Department of Biochemistry, Faculty of Pharmacy, Keio University, 1-5-30 Shibakoen, Tokyo 105-8512, Japan.
Cell Signal. 2013 Nov;25(11):2115-24. doi: 10.1016/j.cellsig.2013.07.003. Epub 2013 Jul 6.
A point mutation (V617F) of tyrosine kinase Janus kinase 2 (JAK2) is found in the majority of patients with myeloproliferative neoplasms (MPNs) and an aberrant signaling pathway induced by constitutively active JAK2 V617F mutant is a hallmark of MPNs. Cells transformed by JAK2 V617F mutant exhibited resistance to anti-cancer drugs such as cisplatin (CDDP), mitomycin C (MMC) and bleomycin (BLM). We first found that the expression of FANCC, a member of the Fanconi anemia (FA) proteins, was significantly induced by JAK2 V617F mutant through activation of signal transducers and activators of transcription 5 (STAT5). In addition, monoubiqitination and foci formation of FANCD2, which are critical for activation of the FA pathway, were increased in cells transformed by JAK2 V617F mutant, compared to cells expressing wild-type JAK2. Interestingly, knockdown of FANCC in cells expressing JAK2 V617F mutant induced not only the reduction of monoubiqitination and foci formation of FANCD2 but also the enhancement of sensitivity to DNA damage induced by CDDP and MMC but not BLM. Taken together, FANCC is most likely to be critical for resistance to DNA cross-linking drug-induced DNA damage in cells transformed by JAK2 V617F mutant.

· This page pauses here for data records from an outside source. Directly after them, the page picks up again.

-- ==== Sys2Proof/Syntax.lean ====
section
/-! DEFINITION. The commands of the block: one constructor of `Instr` for each row of the opcode table, with the
row's operands, and the types of those operands. A command that the spec ties to time carries the part time `t`, in
nanoseconds, at which it comes (R40). -/

namespace Sys2Proof

/-- A bench, die × 8 + bench (07, "Partitions and bandwidth regulators"). -/
abbrev BenchId := Fin 32
/-- A partition. -/
abbrev PartId := Fin 8
/-- An optical engine E0 to E11. -/
abbrev EngineId := Fin 12
/-- An HBM stack M0 to M11. -/
abbrev StackId := Fin 12
/-- A sector, numbered as chapter 15 numbers sectors: 0 to 23 compute, 24 to 31 hub. -/
abbrev SectorId := Fin 32
/-- A part time, in nanoseconds. -/
abbrev Time := Nat

/-- The access paths of Table 1.11 that name registers, and the management packets of R357. -/
inductive Path where
  | session (n : Fin 32)
  | admin
  | window (n : Fin 32)
  | i3c
  | mgmt (node : BitVec 13)
  deriving DecidableEq, Repr

/-- The fields of an EQ instruction word other than OPC and UNIT (Table 3.1). -/
structure Fields where
  idx  : BitVec 4
  psel : BitVec 4
  pinv : BitVec 1
  fmt  : BitVec 7
  mod  : BitVec 8
  o1   : BitVec 8
  o2   : BitVec 8
  o3   : BitVec 8
  o4   : BitVec 8
  imm  : BitVec 60
  deriving DecidableEq, Repr

/-- A direction of an optical lane (Table 16.1, KIND 5). -/
inductive LaneDir where
  | tx
  | rx
  deriving DecidableEq, Repr

/-- A 64-byte access at a pseudo-channel (R281). -/
inductive Access64 where
  | read
  | write (data : List Byte)
  deriving DecidableEq, Repr

/-- An atomic operation, Table 11.4. -/
inductive AtomicOp where
  | addI32 | addI64 | addF32 | minS32 | minS64 | minU32 | minU64 | minF32
  | maxS32 | maxS64 | maxU32 | maxU64 | maxF32 | cas32 | cas64
  deriving DecidableEq, Repr

/-- A link of the fabric: every lane from this part to one other part at one hop kind (chapter 10); or the lanes of a Stratus module through
one memory engine (R287), `far` being 2 × module + engine − 8. -/
structure LinkId where
  memory   : Bool
  isGlobal : Bool
  far      : BitVec 13
  deriving DecidableEq, Repr

/-- A route header, Table 10.3. -/
structure Route where
  dst   : BitVec 13
  src   : BitVec 13
  epoch : BitVec 2
  typ   : BitVec 2
  cls   : BitVec 1
  ord   : Bool
  igrp  : BitVec 9
  via   : Bool
  mc    : Bool
  slice : BitVec 12
  nflit : Nat
  gl    : BitVec 9
  gm    : BitVec 4
  stg   : BitVec 2
  /-- The reserved bits 43, 63:61 and 127:79, as they arrived. -/
  rsv   : Nat
  deriving DecidableEq, Repr

/-- A transport header, Table 11.5. -/
structure Transport where
  op     : BitVec 5
  ord    : Bool
  wide   : Bool
  retry  : Bool
  arg    : BitVec 8
  tag    : BitVec 14
  seq    : BitVec 16
  lag    : BitVec 10
  pord   : BitVec 10
  inst   : BitVec 8
  offset : BitVec 48
  /-- The reserved bits of Table 11.5, as they arrived. -/
  rsv    : Nat
  deriving DecidableEq, Repr

/-- A signature, Table 12.5. -/
structure Signature where
  op    : BitVec 8
  mode  : BitVec 8
  group : BitVec 16
  seq   : BitVec 32
  count : BitVec 32
  root  : BitVec 16
  mlen  : BitVec 16
  deriving DecidableEq, Repr

/-- A contribution to a signature round, in order of arrival. -/
structure GatherItem where
  member : Nat
  sig    : Signature
  values : List Int
  flags  : Nat
  deriving DecidableEq, Repr

/-- What a collective packet carries (chapter 12). The member indexes name sender and receiver. -/
inductive CollMsg where
  /-- A signature round's contribution, with the scalar values of a CSRED (R401, R407). -/
  | contribution (sig : Signature) (member : Nat) (values : List Int) (flags : BitVec 2) (chunkLog : Nat)
  /-- The contributions gathered in one fabric group, from its lowest member to member 0's part (R403). -/
  | summary (group : BitVec 16) (seq : BitVec 32) (lead : Nat) (items : List GatherItem)
  /-- GO, with member 0's chunk size and, for CSRED, the reduced values (R403, R407). -/
  | go (group : BitVec 16) (seq : BitVec 32) (chunkLog : Nat) (values : List Int) (flags : BitVec 2)
  /-- A chunk contribution to the owner of a block (R401, R410). -/
  | chunk (sig : Signature) (fromMember toMember chunk : Nat) (data : List Byte)
  /-- A result chunk, or a chunk of CTAG and CTBC (R409, R410). -/
  | result (group : BitVec 16) (seq : BitVec 32) (fromMember toMember chunk : Nat) (data : List Byte) (sat : Bool)
  /-- ABORT (R404). -/
  | abort (group : BitVec 16) (seq : BitVec 32) (status : Status) (member : Nat) (rank : BitVec 14)
  /-- The answer of R402 to a member's signature, or to its chunk contribution: receiving member and chunk. -/
  | notReady (group : BitVec 16) (seq : BitVec 32) (member : Nat) (chunk : Option (Nat × Nat))
  deriving DecidableEq, Repr

/-- The body of a fabric packet behind its route header. -/
inductive Body where
  | transport (h : Transport) (payload : List Byte)
  /-- A request to a gateway, with the remote domain and node that its rank entry names (R389). -/
  | gateway (rdom : BitVec 16) (rnode : BitVec 13) (h : Transport) (payload : List Byte)
  | collective (m : CollMsg)
  /-- A drop notice (R355): the status and the dropped packet's own header and body words. -/
  | notice (status : Status) (h : Option Transport) (m : Option CollMsg)
  /-- A management packet: a register write of a manager (R357). -/
  | mgmtWrite (addr : W32) (value : W32)
  /-- DRAINED of R349, from a node. -/
  | drained
  /-- A weather record of Table 10.10. -/
  | weather (bytes : List Byte)
  deriving DecidableEq, Repr

/-- A fabric packet. -/
structure Packet where
  route : Route
  body  : Body
  deriving DecidableEq, Repr

/-- A hello flit (R331). -/
structure Hello where
  node   : BitVec 13
  domain : BitVec 16
  engine : Nat
  fibre  : Nat
  colour : Nat
  deriving DecidableEq, Repr

/-- A receive lane that lost its light, and whether the peer's park marker came on it before (R324). -/
structure LostLane where
  lane   : Fin 64
  parked : Bool
  deriving DecidableEq, Repr

/-- The bytes 8 to 251 of a flit and its CRC-32, as they came (Table 10.9). -/
structure FlitBytes where
  bytes : List Byte
  crc   : W32
  deriving DecidableEq, Repr

/-- A flit, Table 10.9. `packet` is the packet of the flit when its TAIL completes one. -/
structure Flit where
  seq    : Nat
  ack    : Nat
  nak    : Bool
  vc     : BitVec 3
  stg    : BitVec 2
  head   : Bool
  tail   : Bool
  crvc   : BitVec 3
  crstg  : BitVec 2
  crpool : Bool
  crcnt  : BitVec 6
  idle   : Bool
  packet : Option Packet
  deriving DecidableEq, Repr

/-- A mailbox message, Table 13.5, as received. `pcrcOk` says whether PCRC matches the payload. -/
structure Message where
  vminor  : Nat
  vmajor  : Nat
  typ     : BitVec 16
  length  : Nat
  session : BitVec 16
  status  : BitVec 16
  seq     : W32
  flags   : W32
  pcrcOk  : Bool
  zeroOk  : Bool
  payload : List Byte
  deriving DecidableEq, Repr

/-- An internet address of a host port, first transmitted byte first (Table 14.13). -/
inductive HostAddr where
  | v4 (a : BitVec 32)
  | v6 (a : BitVec 128)
  deriving DecidableEq, Repr

/-- A frame on a host port, with the address it asks for or is sent to (R416). -/
inductive HostFrame where
  | arp (target : BitVec 32)
  | neighbour (target : BitVec 128)
  | icmpEcho (dst : HostAddr)
  /-- RoCE v2 on UDP port 4791. -/
  | roce (dst : HostAddr) (qp : Nat) (opcode : Nat) (ce : Bool)
  | tcp (dst : HostAddr) (port : Nat) (syn : Bool)
  /-- A priority flow control frame (R418): a class and its pause in quanta of 512 bit times. -/
  | pfc (prio : Fin 8) (quanta : BitVec 16)
  | other
  deriving DecidableEq, Repr

/-- What a connection request asks for (R419). -/
inductive ConnKind where
  | newSession
  | data (session : Fin 32)
  /-- From a host address: its family, 4 or 6, × 2^128, and the 16 bytes of Table 14.12 as a little-endian number. -/
  | admin (addr : Nat)
  /-- From a gateway of a domain, for ORD traffic or for the rest (R390). -/
  | gateway (rdom : BitVec 16) (ord : Bool)
  | unreliable
  deriving DecidableEq, Repr

/-- What a connection request asks for besides its use (R417): the path MTU in bytes, and the peer's retry count and timeout. -/
structure ConnTerms where
  mtu     : Nat
  retries : BitVec 3
  timeout : BitVec 5
  deriving DecidableEq, Repr

/-- A connection request: what it is for, and the terms it asks for. -/
structure ConnAsk where
  kind  : ConnKind
  terms : ConnTerms
  deriving DecidableEq, Repr

/-- One image of Table 14.4 with its body. -/
structure Image where
  /-- Header bytes 0 to 511, the signed message. -/
  signed  : List Byte
  rsaKey  : List Byte
  slhKey  : List Byte
  rsaSig  : List Byte
  slhSig  : List Byte
  /-- Header bytes 17,552 to 20,479. -/
  pad     : List Byte
  body    : List Byte
  deriving DecidableEq, Repr

/-- An identity memory record as read (Table 18.5): none when the memory does not answer. -/
abbrev IdRecord := Option (List Byte)

/-- What an atomic or access of the open-site die asks (R521). -/
inductive DieAccess where
  | read (va : Nat)
  | write (va : Nat) (data : List Byte)
  | atomic (va : Nat) (op : AtomicOp) (operand compare : W64)
  deriving DecidableEq, Repr

/-- Where an SPDM request came from (R457). -/
inductive SpdmFrom where
  | mctp
  | tcp (conn : Nat)
  deriving DecidableEq, Repr

/-- A reason for the calibration of R322. -/
inductive CalReason where
  | startUp
  | period
  | offset
  | powerFall
  deriving DecidableEq, Repr

/-- What a gateway carries (R389). -/
inductive GatewayMove where
  /-- An accepted request of source `src`, carried to the other domain's gateway and answered by it. -/
  | outward (src : BitVec 13) (seq : BitVec 16) (status : Status) (data : List Byte)
  /-- An operation that arrives on a gateway queue pair, for node `rnode` of this domain: a read of `len` bytes, or a write. -/
  | inward (qp : Nat) (part : PartId) (rnode : BitVec 13) (offset : BitVec 48) (write : Option (List Byte)) (len : Nat)
  deriving DecidableEq, Repr

/-- What an environment report of a laser shows (R313). -/
structure LaserReading where
  /-- Output into the fibre, 0.1 dBm. -/
  power     : Int
  /-- Bias, 0.5 mA units. -/
  bias      : Nat
  /-- Fall of the output within the last 1 s with no change of bias, 0.1 dB. -/
  fall1s    : Int
  /-- Lock error, 0.1 GHz. -/
  lockErr   : Int
  /-- Time the lock error has been beyond ±2.5 GHz, µs. -/
  offTimeUs : Nat
  deriving DecidableEq, Repr

/-- One sample set for a weather record lane: occupancy and back-pressure histograms (Table 10.10). -/
structure WeatherLane where
  occ : List Nat
  bp  : List Nat
  deriving DecidableEq, Repr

JAK2 激酶的点突变(V617F)存在于大多数骨髓增殖性肿瘤(MPN)患者中,由组成性激活的 JAK2 V617F 突变引起的异常信号通路是 MPN 的标志。由 JAK2 V617F 突变转化的细胞对顺铂(CDDP)、丝裂霉素 C(MMC)和博来霉素(BLM)等抗癌药物表现出耐药性。我们首先发现,信号转导子和转录激活子 5(STAT5)的激活显著诱导了 FANCC 的表达,FANCC 是范可尼贫血(FA)蛋白家族的成员。此外,与表达野生型 JAK2 的细胞相比,由 JAK2 V617F 突变转化的细胞中 FANCD2 的单泛素化和焦点形成增加,这对于 FA 途径的激活至关重要。有趣的是,在表达 JAK2 V617F 突变的细胞中敲低 FANCC 不仅诱导 FANCD2 的单泛素化和焦点形成减少,而且还增强了对 CDDP 和 MMC 诱导的 DNA 损伤的敏感性,但对 BLM 没有影响。综上所述,FANCC 很可能是 JAK2 V617F 突变转化的细胞对 DNA 交联药物诱导的 DNA 损伤耐药性的关键。